WQXK
- Salem, Ohio; United States;
- Broadcast area: Youngstown metropolitan area; Mahoning Valley;
- Frequency: 105.1 MHz
- Branding: K-105

Programming
- Format: Country
- Affiliations: Westwood One

Ownership
- Owner: Cumulus Media; (Cumulus Licensing LLC);
- Sister stations: WBBW, WHOT-FM, WPIC, WRQX, WWIZ, WYFM

History
- First air date: November 25, 1958; 67 years ago (as WSOM-FM)
- Former call signs: WFMJ-FM (1947–54); WSOM-FM (1958–80);

Technical information
- Licensing authority: FCC
- Facility ID: 37548
- Class: B
- ERP: 88,000 watts
- HAAT: 136 meters (446 ft)

Links
- Public license information: Public file; LMS;
- Webcast: Listen live
- Website: k105country.com

= WQXK =

Country radio station in Salem-Youngstown, Ohio

WQXK (105.1 FM, "K-105") is a commercial radio station, licensed to Salem, Ohio, and serving the Youngstown metropolitan area and the Mahoning Valley. It is one of eight radio stations in the Youngstown radio market owned by Cumulus Media and broadcasts a country music radio format. The studios and offices are in "The Radio Center" in Youngstown.

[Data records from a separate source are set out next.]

/-- The FP64 codes of an opened source: FP64 element i of a register run lies in elements 2i (low half) and 2i + 1 (log
entry 31). -/
def VOpen.codes64 (v : VOpen) (s : State) (c n : Nat) : List Word × State :=
  match v with
  | .reg r =>
    ((List.range n).map fun i =>
      ((s.core c).vreg r (2 * i + 1)).zeroExtend 64 <<< 32 ||| ((s.core c).vreg r (2 * i)).zeroExtend 64, s)
  | .imm w => ((List.replicate n (encode .fp64 .rne .nonsat false (ofF32 false w)).1), s)
  | .mem src => loadConvert s c src.desc .fp64 0 (src.all s c)

/-- Whether a source lies in scratchpad rather than in a register or a channel. -/
def srcInSpad : VSrc → Bool
  | .mem d => d.chan.isNone
  | .reg _ | .imm _ => false

/-- Whether a destination lies in scratchpad. -/
def dstInSpad : VDst → Bool
  | .mem d => d.chan.isNone
  | .reg _ => false

/-- An operation of the vector unit meets the Shell outcome of its reads, and its stalls at scratchpad banks are counted
(R70, R74, R136, R148). -/
def State.vecMeets (s : State) (c : Nat) (spad : Bool) (o : ShellOutcome) : State × Bool :=
  (if spad then s.waits (c / 16) 0x47 else s).opRead c spad o

/-! ## Operations -/

/-- What an operation of one element gives: an exact value still to be rounded, a finished FP32 code, or the enclosed result
of an operation that R48 bounds, with what its choice depends on. -/
inductive VRes where
  | exact (v : Num) (f : Flg)
  | code (w : Word32) (f : Flg)
  | near (fn : VecFn) (ca cb : Word32) (y : Near) (b : Bound)
  deriving DecidableEq, Repr

/-- Minimum or maximum: a NaN operand gives NaN; which zero of unlike signs is given is open (log entry 13). -/
def vMinMax (isMax : Bool) (ca cb : Word32) (a b : Num) : Num :=
  if a.isNan || b.isNan then .nan
  else if a.lt b then (if isMax then b else a)
  else if b.lt a then (if isMax then a else b)
  else if Config.zeroPick isMax ca cb then a else b

/-- The bound of divide, square root, reciprocal and reciprocal square root (R48). -/
def bound1 : Bound := ⟨1, false⟩

/-- The bound of exp, exp2, log and log2 (R48). -/
def bound2 : Bound := ⟨2, false⟩

/-- The bound of tanh, sigmoid, erf and GELU (R48). -/
def bound4 : Bound := ⟨4, true⟩

/-- Infinity of a sign, as an FP32 code. -/
def infCode (neg : Bool) : Word32 := if neg then 0xFF800000#32 else 0x7F800000#32

/-- Zero of a sign, as an FP32 code. -/
def zeroCode (neg : Bool) : Word32 := if neg then 0x80000000#32 else 0#32

/-- The FP32 NaN. -/
def nan32 : Word32 := 0x7FC00000#32

/-- Division within 1 ulp: NaN and NV for 0/0 and ∞/∞; ±∞ without a flag for a finite value over zero (R48, R53). -/
def vDiv (fn : VecFn) (ca cb : Word32) (a b : Num) : VRes :=
  match a, b with
  | .nan, _ => .code nan32 0#4
  | _, .nan => .code nan32 0#4
  | .inf _, .inf _ => .code nan32 flNV
  | .inf s, .fin t _ _ => .code (infCode (s != t)) 0#4
  | .fin s _ _, .inf t => .code (zeroCode (s != t)) 0#4
  | .fin s m e, .fin t n f =>
    if n = 0 then (if m = 0 then .code nan32 flNV else .code (infCode (s != t)) 0#4)
    else if m = 0 then .code (zeroCode (s != t)) 0#4
    else .near fn ca cb ((nearQuot m n (e - f)).signed (s != t)) bound1

/-- Square root within 1 ulp: NaN and NV for a negative value; a zero keeps its sign (R48, R49). -/
def vSqrt (ca : Word32) (a : Num) : VRes :=
  match a with
  | .nan => .code nan32 0#4
  | .inf s => if s then .code nan32 flNV else .code (infCode false) 0#4
  | .fin s m e =>
    if m = 0 then .code (zeroCode s) 0#4
    else if s then .code nan32 flNV
    else .near .sqrt ca 0#32 (nearRoot m e) bound1
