-- ==== Sys2Proof/Machine/ExecWeights.lean ====
section
/-! DEFINITION. The meanings of the commands of the version table, loaders and acorns (R285 to R300). -/

namespace Sys2Proof.Machine

/-- DEFINE (R285). -/
def execDefine (via : Via) (p : Part) (s : State) : Host.Outcome State Fault Refusal :=
  s.outcome (defineEff via p s)

/-- DEFINE_SINGLE (R285). -/
def execDefineSingle (via : Via) (p : Part) (tag : Tag) (s : State) : Host.Outcome State Fault Refusal :=
  s.outcome (defineSingleEff via p tag s)

/-- INSTALL (R285). -/
def execInstall (via : Via) (p : Part) (slot : Fin 2) (tag : Tag) (s : State) : Host.Outcome State Fault Refusal :=
  s.outcome (installEff via p slot tag s)

/-- CLEAR (R285). -/
def execClear (via : Via) (p : Part) (s : State) : Host.Outcome State Fault Refusal :=
  s.outcome (clearEff via p s)

/-- LOAD_START (R289). -/
def execLoadStart (via : Via) (p : Part) (shell : ShellOutcome) (s : State) : Host.Outcome State Fault Refusal :=
  s.outcome (loadStartEff via p shell s)

/-- LOAD_COMMIT (R295). -/
def execLoadCommit (via : Via) (p : Part) (s : State) : Host.Outcome State Fault Refusal :=
  s.outcome (loadCommitEff via p s)

/-- LOAD_CANCEL (R296). -/
def execLoadCancel (via : Via) (p : Part) (s : State) : Host.Outcome State Fault Refusal :=
  s.outcome (loadCancelEff via p s)

/-- LOAD_RETRY (R293). -/
def execLoadRetry (via : Via) (p : Part) (shell : ShellOutcome) (s : State) : Host.Outcome State Fault Refusal :=
  s.outcome (loadRetryEff via p shell s)

/-- EXPECT_BEAT (R289). -/
def execExpectBeat (p : Part) (s : State) : Host.Outcome State Fault Refusal :=
  s.outcome (expectBeatEff p s)

/-- DIGEST_DONE (R291). -/
def execDigestDone (p : Part) (shard : Nat) (o : ShellOutcome) (s : State) : Host.Outcome State Fault Refusal :=
  s.outcome (digestDoneEff p shard o s)

/-- FETCH_DEADLINE (R292). -/
def execFetchDeadline (p : Part) (shard : Nat) (s : State) : Host.Outcome State Fault Refusal :=
  s.outcome (fetchDeadlineEff p shard s)

/-- FETCH_NOTICE (R292). -/
def execFetchNotice (p : Part) (pkt : Packet) (s : State) : Host.Outcome State Fault Refusal :=
  s.outcome (fetchNoticeEff p pkt s)

/-- SERVE_ENABLE (R294). -/
def execServeEnable (via : Via) (p : Part) (value : Word) (s : State) : Host.Outcome State Fault Refusal :=
  s.outcome (serveEnableEff via p value s)

/-- SERVE_REQUEST_RECEIVE (R294). -/
def execServeRequestReceive (p : Part) (pkt : Packet) (s : State) : Host.Outcome State Fault Refusal :=
  s.outcome (serveRequestReceiveEff p pkt s)

/-- SERVE_REQUEST_PROCESS (R294). -/
def execServeRequestProcess (p : Part) (shell : ShellOutcome) (s : State) : Host.Outcome State Fault Refusal :=
  s.outcome (serveRequestProcessEff p shell s)

/-- ACORN_ENTRY_WRITE (R298). -/
def execAcornEntryWrite (via : Via) (p : Part) (value : Word) (s : State) : Host.Outcome State Fault Refusal :=
  s.outcome (acornEntryWriteEff via p value s)

/-- WEIGHT_COUNTER_CLEAR (R300). -/
def execWeightCounterClear (via : Via) (p : Part) (value : Word) (s : State) : Host.Outcome State Fault Refusal :=
  s.outcome (weightCounterClearEff via p value s)

end Sys2Proof.Machine
end

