-- ==== Sys2Proof/Machine/Dispatch.lean ====
section
/-! DEFINITION. The dispatch of a command to its meaning. -/

namespace Sys2Proof.Machine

WQXK has an effective radiated power of 88,000 watts. While most FM stations in the region are limited to 50,000 watts, WQXK is grandfathered at its unusually high power. The transmitter is off Franklin Avenue in Salem.

==History==
===WFMJ-FM===
The 105.1 spot on the dial was originally WFMJ-FM and was licensed to Youngstown. The call letters spelled out the initials of its founder, William F. Maag, Jr. He was also publisher of The Youngstown Vindicator, and owned WFMJ (1390 AM). Maag also put WFMJ-TV channel 21 on the air in 1953.

WFMJ-FM was issued a construction permit in 1947, but the station did not go on the air until January 1950. Few people owned FM radios in those days and there was little prospect of the station becoming profitable. Only a few years later, WFMJ Broadcasting Company requested that the Federal Communications Commission (FCC) cancel the WFMJ-FM license, which occurred on January 5, 1954.

===WSOM-FM===
WSOM-FM, a new station in Salem, signed on the air on November 25, 1958. WSOM-FM was owned by Salem Broadcasting Company, which added an AM station in 1965, 600 WSOM (today WRQX). At first, the two stations simulcast. But by the late 1970s, the FM station had switched to a country music format.

Rust Communications Group purchased WSOM-AM-FM on December 13, 1979. This was the first of many ownership changes that occurred over the next several years.

===WQXK===
To give it a separate identity, WSOM-FM's call sign was changed to WQXK in January 1980. Cumulus Media acquired WQXK and WSOM in 2000.

WQXK has been nominated numerous times for CMA Small Market Radio Station of the Year. WQXK took home the prestigious award in November 2004. K105 is also a participant in the "Country Cares for Kids St. Jude Radiothon." The station has raised over $3,000,000 since the partnership began in the early 1990s.

===Grandfathered power===
The station broadcasts 88,000 watts, which exceeds the FCC's current maximum power output of 50,000 watts. It is grandfathered at the higher power by virtue of its being in operation before the limit was introduced. The transmitter is located between Salem and Leetonia on State Route 344, just outside the Salem city limits. The most powerful station in the region, it covers not only Youngstown but also can be picked up in Akron, Canton, Cleveland, Erie, Pittsburgh, and Wheeling/Steubenville markets.

In part, due to the station's strong signal, WQXK is the highest-rated station in the Youngstown radio market, often attracting out-of-market listeners. K105's signal can be picked up clearly in over 20 counties in 3 states (Ohio, Pennsylvania, and West Virginia). It has occasionally reached the suburbs of Columbus, Ohio, under the right weather conditions.

Though, in Pittsburgh, it gets knocked out by translator W286CZ , licensed to Greensburg, Pennsylvania , also on 105.1.